After 10 days, with his ears ringing and a mob gathering outside the gates, the Holy See’s representative, Monsignor Jose Sebastian Laboa, told his guest he had to leave. Noriega agreed. He wrote two letters, one to his wife (“I go now on an adventure”, he told her) and one to the Pope, thanking him for his hospitality. In full military uniform, he walked through the Nunciature’s front gates – and was immediately tackled to the ground by a posse of US soldiers.
But what were the songs that broke his morale? Here is a sampling of some of the songs that brought this ruthless dictator down.
- (You’ve Got) Another Thing Coming — Judas Priest
- 50 Ways to Leave Your Lover — Paul Simon
- All Over But The Crying — Georgia Satellites
- All I Want is You — U2
- Big Shot — Billy Joel
- Blue Collar Man — Styx
- Born to Run — Bruce Springsteen
- Bring Down the Hammer — Georgia Satellites
- Change — Tears for Fears
- Cleaning Up The Town — The Bus Boys
- Crying in the Chapel — Brenda Lee
- Dancing in the Streets — David Bowie
- Danger Zone — Kenny Loggins
- Dead Man’s Party — Oingo Boingo
- Don’t Look Back — Boston
- Don’t Fear the Reaper — Blue Oyster Cult
- Don’t Close Your Eyes — Kix
- Eat My Shorts — Rick Dees
- Electric Spanking of War Babies — Funkadelic
Via The Telegraph:
Deep in the National Security Archive at George Washington University, you’ll find a report from those radio DJs detailing the part they played in bringing down a ruthless dictator.
“On 27 December someone who identified himself as a member of the PSYOPS [psychological operations] team from Fort Bragg called to tell us what they were doing with their loud speakers,” the report reads. But PSYOPS needn’t have bothered – the station team knew all about it already: the musical stand-off had already been covered on radio and TV news, and was given constant rolling coverage by CNN.
“We had been receiving requests with a ‘musical message’, for Noriega either by the words or the song title, but as soon as the media picked up on the story, those types of requests increased dramatically,” the report explains, listing 95 of the more amusing requests.
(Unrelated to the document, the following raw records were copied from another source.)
-- ==== Sys2Proof/Machine/Rounds.lean ====
section
/-! DEFINITION. The round transforms, the cipher, the inverse cipher and the snapshots they record (spec 42_block_cipher
R125 to R133). -/
namespace Sys2Proof.Machine

/-- SubBytes (42 R125). -/
def subBytes (s : Block) : Block := mapLanes sbox s

/-- InvSubBytes (42 R125). -/
def invSubBytes (s : Block) : Block := mapLanes invSbox s

/-- ShiftRows: row `r` rotated left by `r`; `c + r` is modulo 4 (42 R126). -/
def shiftRows (s : Block) : Block := blockOf fun r c => blockAt s r (c + r)

/-- InvShiftRows: row `r` rotated right by `r`; `c - r` is modulo 4 (42 R127). -/
def invShiftRows (s : Block) : Block := blockOf fun r c => blockAt s r (c - r)

/-- MixColumns (42 R128). -/
def mixColumns (s : Block) : Block := mapColumns mixcol s

/-- InvMixColumns (42 R128). -/
def invMixColumns (s : Block) : Block := mapColumns invmixcol s

/-- AddRoundKey with the key of round `r` (42 R129). -/
def addRoundKey (w : List Word) (r : Nat) (s : Block) : Block := xorBlock s (roundKey w r)

/-- The tag of a snapshot (10 R36). -/
inductive RoundKind where
  | initial | interior | final
deriving DecidableEq, Repr

/-- The direction of a trace: INFO.TDIR and the descriptor's DIR (10 R26, R36). -/
inductive Dir where
  | encrypt | decrypt
deriving DecidableEq, Repr

/-- A round's snapshot: the source's tagged record, each kind with only the fields it produces (10 R36, R37). -/
structure Snapshot where
  round : Nat
  kind : RoundKind
  input : Option Block
  rkey : Block
  keyed : Block
  sub : Option Block
  shift : Option Block
  mix : Option Block
deriving DecidableEq, Repr

/-- What a run of the cipher or of its inverse gives: the block, the snapshots in processing order and the schedule
(42 R130, R131). -/
structure CipherRun where
  result : Block
  trace : List Snapshot
  sched : List Word
deriving DecidableEq, Repr

/-- E[0]: round 0 of the cipher, key-XOR only (42 R130 step 3). -/
def encInitial (w : List Word) (p : Block) : Snapshot where
  round := 0
  kind := .initial
  input := some p
  rkey := roundKey w 0
  keyed := addRoundKey w 0 p
  sub := none
  shift := none
  mix := none

/-- E[r]: an interior round of the cipher on the state `x` (42 R130 step 4). -/
def encInterior (w : List Word) (r : Nat) (x : Block) : Snapshot where
  round := r
  kind := .interior
  input := none
  rkey := roundKey w r
  keyed := addRoundKey w r (mixColumns (shiftRows (subBytes x)))
  sub := some (subBytes x)
  shift := some (shiftRows (subBytes x))
  mix := some (mixColumns (shiftRows (subBytes x)))

/-- E[Nr]: the final round of the cipher, "no column mixing" (42 R130 step 5). -/
def encFinal (w : List Word) (r : Nat) (x : Block) : Snapshot where
  round := r
  kind := .final
  input := none
  rkey := roundKey w r
  keyed := addRoundKey w r (shiftRows (subBytes x))
  sub := some (subBytes x)
  shift := some (shiftRows (subBytes x))
  mix := none

/-- `count` interior rounds from round `r` on the state `x`: their snapshots and the state they leave (42 R130 step 4). -/
def encRounds (w : List Word) : Nat → Nat → Block → List Snapshot × Block
  | 0, _, x => ([], x)
  | count + 1, r, x =>
    let e := encInterior w r x
    let rest := encRounds w count (r + 1) e.keyed
    (e :: rest.1, rest.2)

/-- The rounds of the cipher under a given schedule (42 R130 steps 3 to 6). -/
def encryptWith (w : List Word) (nr : Nat) (p : Block) : CipherRun :=
  let e0 := encInitial w p
  let mid := encRounds w (nr - 1) 1 e0.keyed
  let last := encFinal w nr mid.2
  ⟨last.keyed, e0 :: (mid.1 ++ [last]), w⟩

/-- `encrypt(P, K)` (42 R130). -/
def encrypt (p : Block) (key : List Word) (nr : Nat) : CipherRun := encryptWith (expand key nr) nr p

/-- D[0]: round Nr of the inverse cipher (42 R131). Its SUB field is the state it hands on. -/
def decFinal (w : List Word) (nr : Nat) (c : Block) : Snapshot where
  round := nr
  kind := .final
  input := some c
  rkey := roundKey w nr
  keyed := addRoundKey w nr c
  sub := some (invSubBytes (invShiftRows (addRoundKey w nr c)))
  shift := some (invShiftRows (addRoundKey w nr c))
  mix := none

/-- The state the inverse cipher's first round hands on (42 R131). -/
def decFinalOut (w : List Word) (nr : Nat) (c : Block) : Block := invSubBytes (invShiftRows (addRoundKey w nr c))

/-- The state an interior round of the inverse cipher hands on (42 R131). -/
def decInteriorOut (w : List Word) (r : Nat) (x : Block) : Block :=
  invSubBytes (invShiftRows (invMixColumns (addRoundKey w r x)))

/-- D[Nr - r]: an interior round of the inverse cipher on the state `x` (42 R131). -/
def decInterior (w : List Word) (r : Nat) (x : Block) : Snapshot where
  round := r
  kind := .interior
  input := none
  rkey := roundKey w r
  keyed := addRoundKey w r x
  sub := some (decInteriorOut w r x)
  shift := some (invShiftRows (invMixColumns (addRoundKey w r x)))
  mix := some (invMixColumns (addRoundKey w r x))

/-- D[Nr]: round 0 of the inverse cipher, key-XOR only (42 R131). -/
def decInitial (w : List Word) (x : Block) : Snapshot where
  round := 0
  kind := .initial
  input := none
  rkey := roundKey w 0
  keyed := addRoundKey w 0 x
  sub := none
  shift := none
  mix := none

/-- The interior rounds `r, r - 1, ..., 1` of the inverse cipher on the state `x` (42 R131). -/
def decRounds (w : List Word) : Nat → Block → List Snapshot × Block
  | 0, x => ([], x)
  | r + 1, x =>
    let rest := decRounds w r (decInteriorOut w (r + 1) x)
    (decInterior w (r + 1) x :: rest.1, rest.2)

/-- The rounds of the inverse cipher under a given schedule (42 R131). -/
def decryptWith (w : List Word) (nr : Nat) (c : Block) : CipherRun :=
  let mid := decRounds w (nr - 1) (decFinalOut w nr c)
  let last := decInitial w mid.2
  ⟨last.keyed, decFinal w nr c :: (mid.1 ++ [last]), w⟩

/-- `decrypt(C, K)` (42 R131). -/
def decrypt (c : Block) (key : List Word) (nr : Nat) : CipherRun := decryptWith (expand key nr) nr c

end Sys2Proof.Machine
end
A few song-titles say it all. Thanks to their call-in request line, Noriega was repeatedly told he had “Nowhere to Run” and “No Particular Place to Go”. He was a “Prisoner of Rock and Roll”, with “No Alibis”, “Wanted Dead Or Alive”. His state of mind was imaginably best captured in a novelty single by one-hit-wonder Napoleon XIV: “They’re Coming to Take Me Away, Ha-Haaa!”
You can read the entire list of music HERE if you would like.
I have to admit this is pretty funny to me and I can’t stop laughing. Some of the songs on this list are just epic but brought this asshat to his knees. I am glad that this monster is gone and we can move on from that disaster already.
I think now in remembrance of Noriega I will listen to a little Blue Oyster Cult now, what about you?